=== Begin Enclosure ===

-- ==== Sys2Proof/Tests/Slice0.lean ====
section
/-! SUPPORT. The model's own tests. Event words are written out from the patterns of R90 and the table of R92; the expected
results of the single steps are the vectors of spec/95_test_vectors.md, named by their ids. A `witness_<Name>` shows states
and operands that meet the hypotheses of the statement of that name, clause by clause, at the ends of their ranges. -/

namespace Sys2Proof.Tests

open Sys2Proof Sys2Proof.Machine Sys2Proof.Claims Sys2Proof.Safety

/-! ## Helpers -/

/-- What `f` sees in the next state. -/
def seen {α : Type} (f : State → α) : Host.Outcome State Fault Refusal → Option α
  | .next s => some (f s)
  | .fault _ => none
  | .refused _ => none

/-- A URL register that holds `u`. -/
def urlRegister (u : List Byte) : Vector Byte 32 := Vector.ofFn fun i => u.getD i.val 0x00

/-- The inputs of spec/95_test_vectors.md: RSSI, NS, DEVID and the two samples. -/
def configured : State :=
  { State.reset with
    efe := { State.reset.efe with
      rssi := 0xEC
      ns := #v[0x01, 0x02, 0x03, 0x04, 0x05, 0x06, 0x07, 0x08, 0x09, 0x0A]
      devid := #v[0x11, 0x22, 0x33, 0x44, 0x55, 0x66] }
    battPort := [3000]
    tempPort := [0x1780] }

/-- `configured` with a URL and the no-match policy. -/
def withUrl (u : List Byte) (policy : BitVec 1) : State :=
  { configured with
    efe := { configured.efe with urlLen := BitVec.ofNat 8 u.length, url := urlRegister u, cfgNomatch := policy } }

/-- `configured` with its counters. -/
def counting (iter adv : Word) : State :=
  { configured with efe := { configured.efe with iter := iter, seccnt := iter, advcnt := adv } }

/-- `s` with another SLOT_CAP and the slots empty. -/
def capacity (n : Nat) (s : State) : State :=
  let p : Params := { s.params with slotCap := n }
  { s with params := p,
           efe := { s.efe with slotUid := Slot.empty p, slotUrl := Slot.empty p, slotTlm := Slot.empty p } }

/-- "example.com" -/
def exampleCom : List Byte := [0x65, 0x78, 0x61, 0x6D, 0x70, 0x6C, 0x65, 0x2E, 0x63, 0x6F, 0x6D]
/-- "ftp://example.com" -/
def ftpUrl : List Byte := [0x66, 0x74, 0x70, 0x3A, 0x2F, 0x2F] ++ exampleCom
/-- "abcdefghijklmnopqr" -/
def eighteen : List Byte := (List.range 18).map fun i => BitVec.ofNat 8 (0x61 + i)

/-- `H(x)` of spec/95_test_vectors.md. -/
def H (x : Byte) : List Byte := [0x02, 0x01, 0x06, 0x03, 0x03, 0xAA, 0xFE, x, 0x16, 0xAA, 0xFE]

/-- The valid bytes of a slot. -/
def frameIn (k : Kind) (s : State) : List Byte := (s.efe.slot k).buf.take (s.efe.slot k).len.toNat

/-! ## WellFormed: what the checks refuse -/

theorem test_wf_refuses_command_codes :
    (Instr.cmdReserved 0x00).wf = false ∧ (Instr.cmdReserved 0x01).wf = false ∧ (Instr.cmdReserved 0x02).wf = false ∧
    (Instr.cmdReserved 0x03).wf = false ∧ (Instr.cmdReserved 0x04).wf = true ∧ (Instr.cmdReserved 0xFF).wf = true := by
  decide

theorem test_wf_refuses_wr_of_cmd :
    (Instr.wr 0x00 0x01).wf = false ∧ (Instr.wr 0x01 0x00).wf = true ∧ (Instr.wr 0xFF 0xFF).wf = true := by decide

theorem test_wf_refuses_long_url :
    (Pseudo.cfgUrl (List.replicate 33 0x61)).wf = false ∧ (Pseudo.cfgUrl (List.replicate 32 0x61)).wf = true := by decide

theorem test_wf_refuses_long_window : (Pseudo.rdslot .uid 33).wf = false ∧ (Pseudo.rdslot .tlm 32).wf = true := by decide

theorem test_decoder_refuses_wide_numbers :
    decodeTableWord 24 0x40000 = none ∧ decodeNat 0x40000 = .error (.widerThanEventWord 0x40000) ∧
    decodeTableWord 18 0x3FFFF = some .reset := ⟨rfl, rfl, by decide⟩

/-! ## Decoding: words written out bit by bit from R90, R92 and 95_test_vectors.md -/

theorem test_decode_nop : decode 0b01_00000000_00000000 = .nop := by decide
theorem test_decode_encodeUid : decode 0b01_00000000_00000001 = .encodeUid := by decide
theorem test_decode_encodeUrl : decode 0b01_00000000_00000010 = .encodeUrl := by decide
theorem test_decode_encodeTlm : decode 0b01_00000000_00000011 = .encodeTlm := by decide
theorem test_decode_cmdReserved :
    decode 0b01_00000000_00000100 = .cmdReserved 0x04 ∧ decode 0b01_00000000_11111111 = .cmdReserved 0xFF := by decide
/-- `wr RSSI, 0xEC` and `wr URL31, 0x7A` (P1, H12). -/
theorem test_decode_wr :
    decode 0b01_00000011_11101100 = .wr 0x03 0xEC ∧ decode 0b01_00111111_01111010 = .wr 0x3F 0x7A := by decide
/-- `rd STATUS`, and the same with its ignored bits set (H19). -/
theorem test_decode_rd :
    decode 0b00_00000001_00000000 = .rd 0x01 ∧ decode 0b00_00000001_11111111 = .rd 0x01 := by decide
theorem test_decode_tickActive :
    decode 0b10_00000000_00000001 = .tickActive ∧ decode 0b10_11111111_11111111 = .tickActive := by decide
/-- H20. -/
theorem test_decode_tickInactive :
    decode 0b10_00000000_00000000 = .tickInactive ∧ decode 0b10_11111111_11111110 = .tickInactive := by decide
/-- H21. -/
theorem test_decode_reset : decode 0b11_00000000_00000000 = .reset ∧ decode 0x3ABCD = .reset := by decide

/-- Words of R104. -/
theorem test_encode_words :
    encode (.wr 0x03 0xEC) = 0x103EC ∧ encode .encodeUid = 0x10001 ∧ encode .tickActive = 0x20001 ∧
    encode .tickInactive = 0x20000 ∧ encode .reset = 0x30000 ∧ encode (.rd 0x01) = 0x00100 ∧
    encode (.cmdReserved 0x7F) = 0x1007F := by decide

/-- The event words of `cfg.devid` in program P1. -/
theorem test_expand_cfgDevid :
    (Pseudo.cfgDevid #v[0x11, 0x22, 0x33, 0x44, 0x55, 0x66]).expand.map encode =
      [0x10E11, 0x10F22, 0x11033, 0x11144, 0x11255, 0x11366] := by decide

/-- The event words of `cfg.url "http://www."` in program P2 and of `rd32 ADVCNT` in program P3. -/
theorem test_expand_cfgUrl_and_rd32 :
    (Pseudo.cfgUrl litHttpWww).expand.map encode =
      [0x1140B, 0x12068, 0x12174, 0x12274, 0x12370, 0x1243A, 0x1252F, 0x1262F, 0x12777, 0x12877, 0x12977, 0x12A2E] ∧
    (Pseudo.rd32 .advcnt).expand.map encode = [0x04400, 0x04500, 0x04600, 0x04700] := by decide

/-! ## Single steps -/

/-- X4: NOP does not clear the error of a reserved command. -/
theorem test_nop_keeps_status :
    seen (readByte · 0x01) (exec .nop { State.reset with efe := { State.reset.efe with stErr := 3, stSrc := 3 } }) = some 0x0F := by
  decide

/-- D1. -/
theorem test_encodeUid_frame :
    seen (fun t => (frameIn .uid t, readByte t 0x01)) (exec .encodeUid configured) =
      some (H 0x17 ++ [0x00, 0xEC, 0x01, 0x02, 0x03, 0x04, 0x05, 0x06, 0x07, 0x08, 0x09, 0x0A,
        0x66, 0x55, 0x44, 0x33, 0x22, 0x11, 0x00, 0x00], 0x10) := by decide

/-- D6. -/
theorem test_encodeUid_too_small :
    seen (fun t => (readByte t 0x01, readByte t 0x4C, t.trace)) (exec .encodeUid (capacity 30 configured)) =
      some (0x01, 0x00, [.logErr 1 0]) := by decide

/-- U1. -/
theorem test_encodeUrl_frame :
    seen (fun t => (frameIn .url t, readByte t 0x01)) (exec .encodeUrl (withUrl (litHttpWww ++ exampleCom) 0)) =
      some (H 0x11 ++ [0x10, 0xEC, 0x00] ++ exampleCom, 0x24) := by decide

/-- U7 and U13: "http://www" leaves "www"; a remainder of 18 bytes is InvalidUrl. -/
theorem test_encodeUrl_corners :
    seen (frameIn .url) (exec .encodeUrl (withUrl (litHttp ++ [0x77, 0x77, 0x77]) 0)) =
      some (H 0x09 ++ [0x10, 0xEC, 0x02, 0x77, 0x77, 0x77]) ∧
    seen (readByte · 0x01) (exec .encodeUrl (withUrl (litHttpWww ++ eighteen) 0)) = some 0x06 := by decide

/-- T1. -/
theorem test_encodeTlm_frame :
    seen (fun t => (frameIn .tlm t, t.efe.advcnt)) (exec .encodeTlm (counting 9 3)) =
      some (H 0x13 ++ [0x20, 0x00, 0x0B, 0xB8, 0x17, 0x80, 0x00, 0x00, 0x00, 0x03, 0x00, 0x00, 0x00, 0x09, 0x00, 0x00], 3) := by
  decide

/-- T5, T7: the samples are taken although the build fails. -/
theorem test_encodeTlm_too_small :
    seen (fun t => (readByte t 0x01, t.trace)) (exec .encodeTlm (capacity 26 configured)) =
      some (0x09, [.battSample 3000, .tempSample 0x1780, .logErr 1 2]) := by decide

/-- X2. -/
theorem test_cmdReserved_records :
    seen (fun t => (readByte t 0x01, t.trace)) (exec (.cmdReserved 0x04) State.reset) = some (0x0F, [.logErr 3 3]) := by
  decide

/-- H5 and H6: CONFIG keeps bit 0. -/
theorem test_wr_config :
    seen (readByte · 0x02) (exec (.wr 0x02 0xFF) State.reset) = some 0x01 ∧
    seen (readByte · 0x02) (exec (.wr 0x02 0xFE) State.reset) = some 0x00 := by decide

/-- H12 and H7: the last URL byte is stored; a write to STATUS is dropped. -/
theorem test_wr_stores_or_drops :
    seen (readByte · 0x3F) (exec (.wr 0x3F 0x7A) State.reset) = some 0x7A ∧
    seen (fun t => decide (t = State.reset)) (exec (.wr 0x01 0xFF) State.reset) = some true := by decide

/-- H1 and H2. -/
theorem test_rd_after_reset :
    seen (·.trace) (exec (.rd 0x01) State.reset) = some [.readData 0x0C] ∧
    seen (·.trace) (exec (.rd 0x4F) State.reset) = some [.readData 0xFF] := by decide

/-- H14: the first byte of a counter is its most significant. -/
theorem test_rd_counter :
    seen (·.trace) (exec (.rd 0x40) (counting 0x01020304 0)) = some [.readData 0x01] ∧
    seen (·.trace) (exec (.rd 0x43) (counting 0x01020304 0)) = some [.readData 0x04] := by decide

/-- W1, tick 9. -/
theorem test_tickActive_tlm :
    seen (fun t => (t.efe.advcnt, t.efe.live, t.trace.getLast?)) (exec .tickActive (counting 8 3)) =
      some (4, 0x02, some (.advSet (H 0x13 ++ [0x20, 0x00, 0x0B, 0xB8, 0x17, 0x80, 0x00, 0x00, 0x00, 0x03,
        0x00, 0x00, 0x00, 0x09, 0x00, 0x00]) 27)) := by decide

/-- W6: the wrap takes the TLM entry with adv 0xFFFFFFFF and sec 0. -/
theorem test_tickActive_wrap :
    seen (fun t => (t.efe.iter, t.efe.advcnt, frameIn .tlm t)) (exec .tickActive (counting 0xFFFFFFFF 0xFFFFFFFF)) =
      some (0, 0, H 0x13 ++ [0x20, 0x00, 0x0B, 0xB8, 0x17, 0x80, 0xFF, 0xFF, 0xFF, 0xFF,
        0x00, 0x00, 0x00, 0x00, 0x00, 0x00]) := by decide

/-- W4. -/
theorem test_tickInactive_at_nine :
    seen (fun t => (t.efe.iter, t.efe.seccnt, t.efe.advcnt, t.trace)) (exec .tickInactive (counting 9 4)) =
      some (9, 9, 4, []) := by decide

/-- X1. -/
theorem test_reset_clears :
    seen (fun t => decide (t.efe = State.reset.efe ∧ t.trace = [])) (exec .reset (withUrl ftpUrl 1)) = some true := by decide
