/-- A slot's configuration (R140).  Fields its source does not use are kept as given. -/
structure WatchConfig where
  source : WatchSource
  pattern : Half
  mask : Half
  timecode : RawTimecode
  /-- The compare flags: bit 0 hh to bit 3 ff (R192). -/
  compare : BitVec 4
  mode : WatchMode
  action : WatchAction
  deriving DecidableEq, Repr

/-- What a slot took: the frame, its timecode, and the cue word of a cue item (R139). -/
structure Capture where
  seq : Nat
  timecode : Timecode
  cue : Option Half
  deriving DecidableEq, Repr

/-- How a slot's latest action went (R139). -/
inductive ActionResult where
  | none
  | pending
  | taken
  | merged
  | widened
  | clipped
  | refused (code : ResultCode)
  deriving DecidableEq, Repr

/-- The result detail (R139). -/
inductive ResultDetail where
  | none
  | record (id : Nat)
  | code (c : ResultCode)
  | outlets (set : OutletSet)
  deriving DecidableEq, Repr

/-- A watch slot (R139). -/
structure Slot where
  state : SlotState
  config : Option WatchConfig
  capture : Option Capture
  lost : Bool
  result : ActionResult
  detail : ResultDetail
  deriving DecidableEq, Repr

/-- An entry of the action queue (R147): for a Retarget, `waiting` are the outlets still to answer and `clipped` those
that answered Clipped (R149). -/
structure ActionEntry where
  slot : SlotId
  capture : Capture
  /-- Whether the take set lost. -/
  lost : Bool
  action : WatchAction
  current : Bool
  waiting : OutletSet
  clipped : OutletSet
  deriving DecidableEq, Repr

/-- The Watch Unit (R139, R147). -/
structure WatchUnit where
  slots : Vector Slot 16
  queue : List ActionEntry
  deriving DecidableEq, Repr

/-! ## The Filler Bank -/

/-- The states of a clip (R159). -/
inductive ClipState where
  | empty
  | grabbing
  | ready
  deriving DecidableEq, Repr

/-- The condition of a filler frame (R158). -/
inductive FillerCondition where
  | whole
  | empty
  deriving DecidableEq, Repr

/-- A filler frame record of a clip (R158). -/
structure FillerFrame where
  source : Nat
  pages : List Page
  lanes : LaneMask
  condition : FillerCondition
  deriving DecidableEq, Repr

/-- A clip record (R157). -/
structure Clip where
  state : ClipState
  sourceFirst : Option Nat
  count : Nat
  frames : List FillerFrame
  copied : Nat
  users : OutletSet
  deriving DecidableEq, Repr

/-- The copy engine (R157). -/
inductive CopyEngine where
  | idle
  | copying (clip : ClipId) (frame : Nat) (pages : Nat)
  deriving DecidableEq, Repr

/-- The causes of an abort (R164). -/
inductive AbortCause where
  | evicted
  | readError
  | noSpace
  | cleared
  | reset
  deriving DecidableEq, Repr

/-- The last grab (R157). -/
inductive LastGrab where
  | none
  | done (clip : ClipId)
  | aborted (clip : ClipId) (cause : AbortCause) (copied : Nat)
  deriving DecidableEq, Repr

/-- The Filler Bank (R157). -/
structure FillerBank where
  clips : Vector Clip 8
  engine : CopyEngine
  lastGrab : LastGrab
  deriving DecidableEq, Repr

/-! ## The Panel Lines -/

/-- The receiver of a line: between packets, or inside one with the bytes since SYNC, LENGTH first (R123, R171). -/
inductive Receiver where
  | idle
  | inPacket (bytes : List Byte)
  deriving DecidableEq, Repr

/-- A panel's standing (R133, R197). -/
inductive Standing where
  | active
  | warned
  | isolated
  deriving DecidableEq, Repr

/-- The four buttons (R122, R191). -/
inductive Button where
  | drop
  | dropAll
  | mute
  | cover
  deriving DecidableEq, Repr

/-- The two button messages (R122). -/
inductive PanelMessage where
  | press
  | letGo
  deriving DecidableEq, Repr

/-- What a button message came to (R126, R129, R197). -/
inductive PressResult where
  | taken (id : Nat)
  | merged (id : Nat)
  | widened (id : Nat)
  | ignored
  | refused (code : ResultCode)
  deriving DecidableEq, Repr

/-- The last result of a panel (R122). -/
structure LastResult where
  button : Button
  message : PanelMessage
  result : PressResult
  deriving DecidableEq, Repr

/-- The transmitter of a panel line, with the body of the tally being sent (R122). -/
inductive TallyTransmitter where
  | idle
  | sending (body : List Byte)
  deriving DecidableEq, Repr

/-- The panel record (R122).  Span, MUTE lanes, enabled buttons and preroll are in the current settings. -/
structure Panel where
  receiver : Receiver
  standing : Standing
  errorCount : Nat
  muteLamp : Bool
  coverLamp : Bool
  lastResult : Option LastResult
  packetsTaken : Byte
  transmitter : TallyTransmitter
  tallyOwed : Bool
  good : Counter
  badCheck : Counter
  badLength : Counter
  badGap : Counter
  discarded : Counter
  deriving DecidableEq, Repr

/-! ## The Control Link -/

/-- The cause of the last reset (R170). -/
inductive ResetCause where
  | powerOn
  | soft
  deriving DecidableEq, Repr

/-- How a load ended (R186, R195). -/
inductive LoadResult where
  | good
  | check
  | range
  | read
  deriving DecidableEq, Repr

/-- The notices, with what each carries (the notice table of the Control Link chapter). -/
inductive Notice where
  | restarted (cause : ResetCause)
  | settingsDefaulted (cause : LoadResult)
  | saveDone (check : Half)
  | saveFailed
  | ingestState (new left : IngestState) (cause : IngestCause) (mark : Nat)
  | ingestRefused (mark : Nat)
  | frameDamaged (n : Nat) (reader : Reader)
  | outletState (o : OutletId) (left new : OutletState) (depth : Nat)
  | exposed (o : OutletId) (floor : Nat)
  | underrun (o : OutletId) (n : Nat)
  | pressed (o : OutletId) (victim : Nat) (n : Nat)
  | rejoined (o : OutletId) (passed : Nat)
  | cutClosed (id : Nat) (kind : CutKind) (lanes : LaneMask) (origin : Origin) (first last : Nat)
      (outcomes : Vector CutOutcome 4)
  | holdTimedOut (id : Nat) (kind : CutKind) (first last : Nat) (removed : HolderSet)
  | watchCapture (slot : SlotId) (capture : Capture) (lost : Bool) (result : ActionResult) (detail : ResultDetail)
  | grabDone (clip : ClipId) (first count pages : Nat)
  | grabAborted (clip : ClipId) (cause : AbortCause) (copied frame : Nat)
  | panelStanding (p : PanelId) (left new : Standing) (errorCount : Nat)
  deriving DecidableEq, Repr

/-- The transmitter of the control link (R170).  The reply being sent is the one in the reply slot; a notice has left
the queue when its sending begins (R177). -/
inductive Transmitter where
  | idle
  | sendingReply
  | sendingNotice (n : Notice)
  deriving DecidableEq, Repr

/-- The kind of the packet sent last (R170). -/
inductive LastSent where
  | none
  | reply
  | notice
  deriving DecidableEq, Repr

/-- The link record (R170).  Packets are held as their bodies. -/
structure Link where
  rate : Baud
  receiver : Receiver
  buffer : List (List Byte)
  reply : Option (List Byte)
  transmitter : Transmitter
  lastSent : LastSent
  notices : List Notice
  lostNotice : Bool
  resetCause : ResetCause
  discarded : Counter
  overrun : Counter
  pendingReset : Bool
  deriving DecidableEq, Repr

/-! ## The Settings Store -/

/-- One outlet's part of the settings (R185). -/
structure OutletSettings where
  target : Nat
  floor : Nat
  tolerance : Nat
  spacing : Nat
  clip : ClipId
  autostart : Bool
  deriving DecidableEq, Repr

/-- One panel's part of the settings (R185). -/
structure PanelSettings where
  span : Nat
  lanes : LaneMask
  buttons : ButtonSet
  preroll : Nat
  deriving DecidableEq, Repr

/-- The settings of R185. -/
structure Settings where
  rate : Nat
  retention : Nat
  threshold : Int
  pauseCue : Half
  cueEnable : Bool
  outlets : Vector OutletSettings 4
  panels : Vector PanelSettings 4
  holdLimit : Nat
  floorKey : Half
  ingestAuto : Bool
  deriving DecidableEq, Repr

/-- The profile in the serial flash: its words, or left unsound by a write that failed or was abandoned (R188, R190). -/
inductive Flash where
  | words (ws : List Half)
  | unsound
  deriving DecidableEq, Repr

/-- The save state, with the snapshot being written (R188). -/
inductive SaveState where
  | idle
  | writing (snapshot : List Half)
  deriving DecidableEq, Repr

/-- The Settings Store (R185 to R188). -/
structure SettingsStore where
  current : Settings
  flash : Flash
  /-- Ready; clear while Loading. -/
  ready : Bool
  save : SaveState
  /-- Absent until the load that follows the reset has ended. -/
  lastLoad : Option LoadResult
  deriving DecidableEq, Repr

/-! ## The part -/

/-- The state of the part, and the queue of the commands that wait. -/
structure State where
  store : FrameStore
  ingest : IngestUnit
  outlets : Vector Outlet 4
  cuts : CutTable
  watch : WatchUnit
  bank : FillerBank
  panels : Vector Panel 4
  link : Link
  settings : SettingsStore
  pending : List Instr
  deriving DecidableEq, Repr

/-- The reasons a command can stop the part.  There are none: the manual answers every request with a result code
and gives every event an effect, so no command faults. -/
inductive Fault where
  deriving DecidableEq, Repr

/-- The reasons a command can be refused. -/
inductive Refusal where
  /-- Raised by an arm of `exec` for a command that has no meaning yet, by its mnemonic.  Safe: the model says
  nothing of that command. -/
  | notModelled (mnemonic : String)
  deriving DecidableEq, Repr

/-! ## Reset -/

/-- The factory settings of one outlet (R185). -/
def OutletSettings.factory : OutletSettings :=
  { target := 210, floor := 150, tolerance := 2, spacing := 12, clip := 0, autostart := false }

/-- The factory settings of one panel: the MUTE lanes are A1 to A8 and C (R185). -/
def PanelSettings.factory : PanelSettings :=
  { span := 90, lanes := 0x3fe#10, buttons := 0xf#4, preroll := 6 }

=== End Enclosure ===

- _Exercise details_:
Going down the listing above, begin printing at the line with "def H (x : Byte)" and finish with the line with "(Instr.cmdReserved 0x00).wf = false", exactly as they appear.

- _Exercise result_:
def H (x : Byte) : List Byte := [0x02, 0x01, 0x06, 0x03, 0x03, 0xAA, 0xFE, x, 0x16, 0xAA, 0xFE]

/-- The valid bytes of a slot. -/
def frameIn (k : Kind) (s : State) : List Byte := (s.efe.slot k).buf.take (s.efe.slot k).len.toNat

/-! ## WellFormed: what the checks refuse -/

theorem test_wf_refuses_command_codes :
    (Instr.cmdReserved 0x00).wf = false ∧ (Instr.cmdReserved 0x01).wf = false ∧ (Instr.cmdReserved 0x02).wf = false ∧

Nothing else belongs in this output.